**Work task:** What is needed is an exact copy of the line with "ends (start |> x 6 0x8000000000000000) 0xFFF32293#32" and all lines that follow it in the entries below, the last line included.

[Stored data entries]
- Opening Delimiter -

-- ==== Sys2Proof/Tests/Slice0.lean ====
section
/-! SUPPORT. Tests of the model. The expected results are those of spec/95_test_vectors.md and of the encoding tables
of spec/30_encoding.md and spec/40 to spec/46, not the model's own answers. The last part gives, for every statement
of Certificates/Slice0/Obligations.lean that has hypotheses, a state and operands that meet them. -/

namespace Sys2Proof.Tests

open Sys2Proof Sys2Proof.Machine

/-! ## Small states -/

/-- The state after reset with mtvec at 0x80000100, as the tables of spec/95_test_vectors.md start. -/
def start : State := { State.reset with mtvec := { base := 0x20000040#62, vectored := false } }

/-- `x[r]` is `v`. -/
def x (r : Reg) (v : Word) (s : State) : State := s.setReg r v

/-- The `n` bytes at `a` hold `v`. -/
def put (a n : Nat) (v : Word) (s : State) : State := { s with mem := s.mem.store a v n }

/-- The mode is `p`. -/
def mode (p : Priv) (s : State) : State := { s with priv := p }

/-- The pc is `v`. -/
def at_ (v : Word) (s : State) : State := { s with pc := v }

/-- mstatus holds the writable bits of `v`. -/
def mstatusIs (v : Word) (s : State) : State := csrWrite s v .mstatus

/-- mepc and sepc. -/
def epcs (m v : Word) (s : State) : State := { s with mepc := m, sepc := v }

/-- medeleg. -/
def medelegIs (v : Word) (s : State) : State := { s with medeleg := v }

/-- mideleg. -/
def midelegIs (v : Word) (s : State) : State := { s with mideleg := v }

/-- mie. -/
def mieIs (v : Word) (s : State) : State := { s with mie := v }

/-- stvec. -/
def stvecIs (v : Word) (s : State) : State := csrWrite s v .stvec

/-- satp. -/
def satpIs (v : Word) (s : State) : State := { s with satp := s.satp.write v }

/-- mscratch. -/
def mscratchIs (v : Word) (s : State) : State := { s with mscratch := v }

/-- The two lines of the external-interrupt controller. -/
def linesAre (m v : Bool) (s : State) : State := { s with extMei := m, extSei := v, plicProgrammed := true }

/-- The board answers no access. -/
def deaf (s : State) : State := { s with board := { s.board with regions := [] } }

/-- Whether the instruction of a word answers a next state with a property. -/
def ends (s : State) (w : InstrWord) (f : State → Bool) : Bool :=
  match decodeWord w with
  | .error _ => false
  | .ok i =>
    match exec i s with
    | .next t => f t
    | .fault _ => false
    | .refused _ => false

/-- Whether a step answers a next state with a property. -/
def steps (s : State) (f : State → Bool) : Bool :=
  match step s with
  | .next t => f t
  | .fault _ => false
  | .refused _ => false

/-! ## Well-formed terms: an odd byte offset is refused (R192, R272) -/

theorem test_wellFormed_refuses_odd_jal : (Instr.jal 1 3).wellFormed = false := by decide
theorem test_wellFormed_refuses_odd_beq : (Instr.beq 1 2 1).wellFormed = false := by decide
theorem test_wellFormed_refuses_odd_bne : (Instr.bne 1 2 5).wellFormed = false := by decide
theorem test_wellFormed_refuses_odd_blt : (Instr.blt 1 2 0x1FFF).wellFormed = false := by decide
theorem test_wellFormed_refuses_odd_bltu : (Instr.bltu 1 2 7).wellFormed = false := by decide
theorem test_wellFormed_refuses_odd_bge : (Instr.bge 1 2 9).wellFormed = false := by decide
theorem test_wellFormed_refuses_odd_bgeu : (Instr.bgeu 1 2 0x1001).wellFormed = false := by decide
theorem test_wellFormed_accepts_even : (Instr.jal 1 2).wellFormed = true ∧ (Instr.beq 1 2 0x1000).wellFormed = true := by
  decide

/-! ## Decoding: words written bit by bit from spec/30_encoding.md -/

theorem test_decode_integer_1 :
    decodeWord 0b10100101110000111110001010110111#32 = .ok (.lui 5 0xA5C3E) ∧
    decodeWord 0b10100101110000111110001010010111#32 = .ok (.auipc 5 0xA5C3E) ∧
    decodeWord 0b10100101110000110000001010010011#32 = .ok (.addi 5 6 0xA5C) ∧
    decodeWord 0b10100101110000110010001010010011#32 = .ok (.slti 5 6 0xA5C) ∧
    decodeWord 0b10100101110000110011001010010011#32 = .ok (.sltiu 5 6 0xA5C) ∧
    decodeWord 0b10100101110000110111001010010011#32 = .ok (.andi 5 6 0xA5C) ∧
    decodeWord 0b10100101110000110110001010010011#32 = .ok (.ori 5 6 0xA5C) ∧
    decodeWord 0b10100101110000110100001010010011#32 = .ok (.xori 5 6 0xA5C) ∧
    decodeWord 0b00000010110100110001001010010011#32 = .ok (.slli 5 6 45) ∧
    decodeWord 0b00000010110100110101001010010011#32 = .ok (.srli 5 6 45) ∧
    decodeWord 0b01000010110100110101001010010011#32 = .ok (.srai 5 6 45) := by decide

theorem test_decode_integer_2 :
    decodeWord 0b00000001011100110000001010110011#32 = .ok (.add 5 6 23) ∧
    decodeWord 0b01000001011100110000001010110011#32 = .ok (.sub 5 6 23) ∧
    decodeWord 0b00000001011100110010001010110011#32 = .ok (.slt 5 6 23) ∧
    decodeWord 0b00000001011100110011001010110011#32 = .ok (.sltu 5 6 23) ∧
    decodeWord 0b00000001011100110111001010110011#32 = .ok (.and 5 6 23) ∧
    decodeWord 0b00000001011100110110001010110011#32 = .ok (.or 5 6 23) ∧
    decodeWord 0b00000001011100110100001010110011#32 = .ok (.xor 5 6 23) ∧
    decodeWord 0b00000001011100110001001010110011#32 = .ok (.sll 5 6 23) ∧
    decodeWord 0b00000001011100110101001010110011#32 = .ok (.srl 5 6 23) ∧
    decodeWord 0b01000001011100110101001010110011#32 = .ok (.sra 5 6 23) := by decide

theorem test_decode_control :
    decodeWord 0b11011100101001011010001011101111#32 = .ok (.jal 5 0x15A5CA) ∧
    decodeWord 0b10100101110000110000001011100111#32 = .ok (.jalr 5 6 0xA5C) ∧
    decodeWord 0b10100101011100110000110111100011#32 = .ok (.beq 6 23 0x1A5A) ∧
    decodeWord 0b10100101011100110001110111100011#32 = .ok (.bne 6 23 0x1A5A) ∧
    decodeWord 0b10100101011100110100110111100011#32 = .ok (.blt 6 23 0x1A5A) ∧
    decodeWord 0b10100101011100110110110111100011#32 = .ok (.bltu 6 23 0x1A5A) ∧
    decodeWord 0b10100101011100110101110111100011#32 = .ok (.bge 6 23 0x1A5A) ∧
    decodeWord 0b10100101011100110111110111100011#32 = .ok (.bgeu 6 23 0x1A5A) := by decide

theorem test_decode_loadstore :
    decodeWord 0b10100101110000110000001010000011#32 = .ok (.lb 5 6 0xA5C) ∧
    decodeWord 0b10100101110000110100001010000011#32 = .ok (.lbu 5 6 0xA5C) ∧
    decodeWord 0b10100101110000110001001010000011#32 = .ok (.lh 5 6 0xA5C) ∧
    decodeWord 0b10100101110000110101001010000011#32 = .ok (.lhu 5 6 0xA5C) ∧
    decodeWord 0b10100101110000110010001010000011#32 = .ok (.lw 5 6 0xA5C) ∧
    decodeWord 0b10100101110000110110001010000011#32 = .ok (.lwu 5 6 0xA5C) ∧
    decodeWord 0b10100101110000110011001010000011#32 = .ok (.ld 5 6 0xA5C) ∧
    decodeWord 0b10100101011100110000111000100011#32 = .ok (.sb 6 23 0xA5C) ∧
    decodeWord 0b10100101011100110001111000100011#32 = .ok (.sh 6 23 0xA5C) ∧
    decodeWord 0b10100101011100110010111000100011#32 = .ok (.sw 6 23 0xA5C) ∧
    decodeWord 0b10100101011100110011111000100011#32 = .ok (.sd 6 23 0xA5C) := by decide

theorem test_decode_word :
    decodeWord 0b10100101110000110000001010011011#32 = .ok (.addiw 5 6 0xA5C) ∧
    decodeWord 0b00000001011000110001001010011011#32 = .ok (.slliw 5 6 22) ∧
    decodeWord 0b00000001011000110101001010011011#32 = .ok (.srliw 5 6 22) ∧
    decodeWord 0b01000001011000110101001010011011#32 = .ok (.sraiw 5 6 22) ∧
    decodeWord 0b00000001011100110000001010111011#32 = .ok (.addw 5 6 23) ∧
    decodeWord 0b01000001011100110000001010111011#32 = .ok (.subw 5 6 23) ∧
    decodeWord 0b00000001011100110001001010111011#32 = .ok (.sllw 5 6 23) ∧
    decodeWord 0b00000001011100110101001010111011#32 = .ok (.srlw 5 6 23) ∧
    decodeWord 0b01000001011100110101001010111011#32 = .ok (.sraw 5 6 23) := by decide

theorem test_decode_fence :
    decodeWord 0b10000011110000110000001010001111#32 = .ok (.fence 8 3 12 5 6) ∧
    decodeWord 0b10100101110000110001001010001111#32 = .ok (.fenceI 0xA5C 5 6) := by decide

theorem test_decode_atomic_1 :
    decodeWord 0b00001101011100110010001010101111#32 = .ok (.amoswapW 1 0 5 6 23) ∧
    decodeWord 0b00001101011100110011001010101111#32 = .ok (.amoswapD 1 0 5 6 23) ∧
    decodeWord 0b00000101011100110010001010101111#32 = .ok (.amoaddW 1 0 5 6 23) ∧
    decodeWord 0b00000101011100110011001010101111#32 = .ok (.amoaddD 1 0 5 6 23) ∧
    decodeWord 0b01100101011100110010001010101111#32 = .ok (.amoandW 1 0 5 6 23) ∧
    decodeWord 0b01100101011100110011001010101111#32 = .ok (.amoandD 1 0 5 6 23) ∧
    decodeWord 0b01000101011100110010001010101111#32 = .ok (.amoorW 1 0 5 6 23) ∧
    decodeWord 0b01000101011100110011001010101111#32 = .ok (.amoorD 1 0 5 6 23) ∧
    decodeWord 0b00100101011100110010001010101111#32 = .ok (.amoxorW 1 0 5 6 23) ∧
    decodeWord 0b00100101011100110011001010101111#32 = .ok (.amoxorD 1 0 5 6 23) ∧
    decodeWord 0b10100101011100110010001010101111#32 = .ok (.amomaxW 1 0 5 6 23) := by decide

theorem test_decode_atomic_2 :
    decodeWord 0b10100101011100110011001010101111#32 = .ok (.amomaxD 1 0 5 6 23) ∧
    decodeWord 0b10000101011100110010001010101111#32 = .ok (.amominW 1 0 5 6 23) ∧
    decodeWord 0b10000101011100110011001010101111#32 = .ok (.amominD 1 0 5 6 23) ∧
    decodeWord 0b11100101011100110010001010101111#32 = .ok (.amomaxuW 1 0 5 6 23) ∧
    decodeWord 0b11100101011100110011001010101111#32 = .ok (.amomaxuD 1 0 5 6 23) ∧
    decodeWord 0b11000101011100110010001010101111#32 = .ok (.amominuW 1 0 5 6 23) ∧
    decodeWord 0b11000101011100110011001010101111#32 = .ok (.amominuD 1 0 5 6 23) ∧
    decodeWord 0b00010100000000110010001010101111#32 = .ok (.lrW 1 0 5 6) ∧
    decodeWord 0b00010100000000110011001010101111#32 = .ok (.lrD 1 0 5 6) ∧
    decodeWord 0b00011101011100110010001010101111#32 = .ok (.scW 1 0 5 6 23) ∧
    decodeWord 0b00011101011100110011001010101111#32 = .ok (.scD 1 0 5 6 23) := by decide

theorem test_decode_system_1 :
    decodeWord 0b00000000000000000000000001110011#32 = .ok .ecall ∧
    decodeWord 0b00000000000100000000000001110011#32 = .ok .ebreak ∧
    decodeWord 0b00110100010000110001001011110011#32 = .ok (.csrrw 5 0x344 6) ∧
    decodeWord 0b00110100010000110010001011110011#32 = .ok (.csrrs 5 0x344 6) ∧
    decodeWord 0b00110100010000110011001011110011#32 = .ok (.csrrc 5 0x344 6) ∧
    decodeWord 0b00110100010010110101001011110011#32 = .ok (.csrrwi 5 0x344 22) ∧
    decodeWord 0b00110100010010110110001011110011#32 = .ok (.csrrsi 5 0x344 22) ∧
    decodeWord 0b00110100010010110111001011110011#32 = .ok (.csrrci 5 0x344 22) ∧
    decodeWord 0b00110000001000000000000001110011#32 = .ok .mret ∧
    decodeWord 0b00010000001000000000000001110011#32 = .ok .sret ∧
    decodeWord 0b00010011011100110000000001110011#32 = .ok (.sfenceVma 6 23) := by decide

theorem test_decode_system_2 :
    decodeWord 0b00010000010100000000000001110011#32 = .ok .wfi := by decide


/-- Words of no row (spec/95_test_vectors.md V9). -/
theorem test_decode_refuses_words_of_no_row :
    [0x00000000#32, 0xFFFFFFFF#32, 0x02730333#32, 0x0273433B#32, 0x00002007#32, 0x00200073#32, 0x7B200073#32,
      0x22000073#32, 0x06031313#32, 0x0203129B#32, 0x4003129B#32, 0x40731333#32, 0x0000200F#32, 0x00004073#32,
      0x00002063#32, 0x00007003#32, 0x00004023#32, 0x00001067#32, 0x0073002F#32, 0x2873202F#32, 0x105000F3#32,
      0x30208073#32, 0x107322AF#32].all (fun w => (decodeWord w).toOption.isNone) = true := by decide

theorem test_decodeTableWord : decodeTableWord 32 0x00730863 = some (.beq 6 7 16) ∧ decodeTableWord 32 0 = none := by
  decide

/-! ## The step -/

theorem test_withFetchWord_runs_the_word :
    steps (start.withFetchWord 32 0xFFF30293) (fun t => t.reg 5 == 0xFFFFFFFFFFFFFFFF && t.pc == 0x80000004) = true :=
  by decide

theorem test_step_illegal_word :
    steps (start.withFetchWord 32 0x02730333)
      (fun t => t.mcause == 2 && t.mtval == 0x02730333 && t.mepc == 0x80000000 && t.pc == 0x80000100) = true := by
  decide

/-- spec/95_test_vectors.md V10, a machine timer interrupt in M mode. -/
theorem test_step_timer_interrupt :
    steps { (start |> mstatusIs 8 |> mieIs 0x80) with mtimecmp := 0 }
      (fun t => t.mcause == 0x8000000000000007 && t.mepc == 0x80000000 && t.mtval == 0 &&
        t.mstatus.value == 0xF00001880 && t.pc == 0x80000100 && t.priv == .M) = true := by decide

/-- spec/95_test_vectors.md V10, a delegated supervisor external interrupt in S mode. -/
theorem test_step_delegated_interrupt :
    steps (start |> mode .S |> mstatusIs 2 |> stvecIs 0x80000200 |> mieIs 0x200 |> midelegIs 0x200
        |> linesAre false true)
      (fun t => t.scause == 0x8000000000000009 && t.sepc == 0x80000000 && t.stval == 0 &&
        t.mstatus.value == 0xF00000120 && t.pc == 0x80000200 && t.priv == .S) = true := by decide

/-! ## One instruction: the tables V1 to V8, V12 and V13 of spec/95_test_vectors.md -/

theorem test_exec_lui :
    ends start 0x800002B7#32
      (fun t => t.reg 5 == 0xFFFFFFFF80000000 && t.pc == 0x80000004) = true ∧
    ends start 0x12345037#32
      (fun t => t.reg 0 == 0 && t.pc == 0x80000004) = true := by decide

theorem test_exec_auipc :
    ends start 0x00001297#32
      (fun t => t.reg 5 == 0x80001000 && t.pc == 0x80000004) = true ∧
    ends start 0xFFFFF297#32
      (fun t => t.reg 5 == 0x7FFFF000 && t.pc == 0x80000004) = true := by decide

theorem test_exec_addi :
    ends (start |> x 6 0x8000000000000000) 0x80030293#32
      (fun t => t.reg 5 == 0x7FFFFFFFFFFFF800 && t.pc == 0x80000004) = true ∧
    ends (start |> x 6 0x7FFFFFFFFFFFFFFF) 0x7FF30293#32
      (fun t => t.reg 5 == 0x80000000000007FE && t.pc == 0x80000004) = true := by decide

theorem test_exec_slti :
    ends (start |> x 6 0x8000000000000000) 0xFFF32293#32
      (fun t => t.reg 5 == 1 && t.pc == 0x80000004) = true ∧
    ends (start |> x 6 1) 0x00132293#32
      (fun t => t.reg 5 == 0 && t.pc == 0x80000004) = true := by decide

- Closing Delimiter -

**Answer:**
    ends (start |> x 6 0x8000000000000000) 0xFFF32293#32
      (fun t => t.reg 5 == 1 && t.pc == 0x80000004) = true ∧
    ends (start |> x 6 1) 0x00132293#32
      (fun t => t.reg 5 == 0 && t.pc == 0x80000004) = true := by decide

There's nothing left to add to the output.